──────── Information provided ────────

-- ==== Sys2Proof/Machine/Operands.lean ====
section
/-!
DEFINITION. The layouts of chapter 13 and the operand forms they give the commands: digits and octets, the cyclic
check, frames and marks, status bodies, closure records, command bodies, report bodies, sign line messages and the
configuration image.
-/
namespace Sys2Proof.Machine

/-! ### Digits, octets and the cyclic check (R43, section 13.1) -/

/-- The lowest `w` digits of a number, most significant first (section 13.1). -/
def digitsOf (w n : Nat) : List Bool :=
  match w with
  | 0 => []
  | w + 1 => n.testBit w :: digitsOf w n

/-- The number that a string of digits spells, most significant first. -/
def numberOf (ds : List Bool) : Nat :=
  ds.foldl (fun acc d => 2 * acc + d.toNat) 0

/-- The eight digits of an octet, digit 7 first. -/
def octetDigits (o : Octet) : List Bool :=
  digitsOf 8 o.toNat

/-- The digits of a string of octets. -/
def octetsDigits (os : List Octet) : List Bool :=
  os.flatMap octetDigits

/-- The digits packed into octets, the last one filled up with digits 0 (section 13.1: unused digits are sent as 0). -/
def packDigits (ds : List Bool) : List Octet :=
  (List.range ((ds.length + 7) / 8)).map (fun i => BitVec.ofNat 8 (numberOf (((ds ++ List.replicate 7 false).drop (8 * i)).take 8)))

/-- Digits `hi` down to `lo` of an octet, as a number. -/
def octetField (o : Octet) (hi lo : Nat) : Nat :=
  (o.toNat >>> lo) % 2 ^ (hi + 1 - lo)

/-- One digit of an octet. -/
def octetDigit (o : Octet) (i : Nat) : Bool :=
  o.getLsbD i

/-- A two-octet field, most significant octet first (section 13.1). -/
def twoOctets (hi lo : Octet) : Nat :=
  hi.toNat * 256 + lo.toNat

/-- The check register runs over a string of digits (R43): at each one it shifts, and takes the polynomial when its top
digit differs from the incoming one. -/
def checkRun (reg : BitVec 16) (ds : List Bool) : BitVec 16 :=
  match ds with
  | [] => reg
  | d :: rest => if reg.msb != d then checkRun ((reg <<< 1) ^^^ 0x1021#16) rest else checkRun (reg <<< 1) rest

/-- The cyclic check over a string of digits, the register preset to all ones (R43). -/
def checkOf (ds : List Bool) : BitVec 16 :=
  checkRun 0xFFFF#16 ds

/-- The cyclic check over a string of octets. -/
def checkOctets (os : List Octet) : BitVec 16 :=
  checkOf (octetsDigits os)

/-! ### Marks and frames (R40, R41, section 3.2) -/

/-- The marks of the line (R40). -/
inductive Mark where
  | short | long | startHold
deriving DecidableEq, Repr

/-- The held time of a mark in units (R40). -/
def Mark.held (m : Mark) : Nat :=
  match m with
  | .short => 1
  | .long => 2
  | .startHold => 4

/-- The slot of a mark in units (R40). -/
def Mark.slot (m : Mark) : Nat :=
  match m with
  | .short => 3
  | .long => 3
  | .startHold => 6

/-- The mark of a digit: short for 1, long for 0 (R40). -/
def markOfDigit (d : Bool) : Mark :=
  if d then .short else .long

/-- The classes of a held time (Table 3-1). -/
inductive HoldClass where
  | noise | short | long | brk | startHold | stuck
deriving DecidableEq, Repr

/-- The class of a held time in µs, a unit being 10 µs; each window takes in its lower bound (R41). -/
def classifyHold (held : Nat) : HoldClass :=
  if held < 5 then .noise
  else if held < 15 then .short
  else if held < 25 then .long
  else if held < 35 then .brk
  else if held < 45 then .startHold
  else if held < 500 then .brk
  else .stuck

────────

When the line with "def numberOf (ds" is reached in the data above, begin copying, and stop after the line with "def checkOf (ds"; copy each line exactly, both ends included.

def numberOf (ds : List Bool) : Nat :=
  ds.foldl (fun acc d => 2 * acc + d.toNat) 0

/-- The eight digits of an octet, digit 7 first. -/
def octetDigits (o : Octet) : List Bool :=
  digitsOf 8 o.toNat

/-- The digits of a string of octets. -/
def octetsDigits (os : List Octet) : List Bool :=
  os.flatMap octetDigits

/-- The digits packed into octets, the last one filled up with digits 0 (section 13.1: unused digits are sent as 0). -/
def packDigits (ds : List Bool) : List Octet :=
  (List.range ((ds.length + 7) / 8)).map (fun i => BitVec.ofNat 8 (numberOf (((ds ++ List.replicate 7 false).drop (8 * i)).take 8)))

/-- Digits `hi` down to `lo` of an octet, as a number. -/
def octetField (o : Octet) (hi lo : Nat) : Nat :=
  (o.toNat >>> lo) % 2 ^ (hi + 1 - lo)

/-- One digit of an octet. -/
def octetDigit (o : Octet) (i : Nat) : Bool :=
  o.getLsbD i

/-- A two-octet field, most significant octet first (section 13.1). -/
def twoOctets (hi lo : Octet) : Nat :=
  hi.toNat * 256 + lo.toNat

/-- The check register runs over a string of digits (R43): at each one it shifts, and takes the polynomial when its top
digit differs from the incoming one. -/
def checkRun (reg : BitVec 16) (ds : List Bool) : BitVec 16 :=
  match ds with
  | [] => reg
  | d :: rest => if reg.msb != d then checkRun ((reg <<< 1) ^^^ 0x1021#16) rest else checkRun (reg <<< 1) rest

/-- The cyclic check over a string of digits, the register preset to all ones (R43). -/
def checkOf (ds : List Bool) : BitVec 16 :=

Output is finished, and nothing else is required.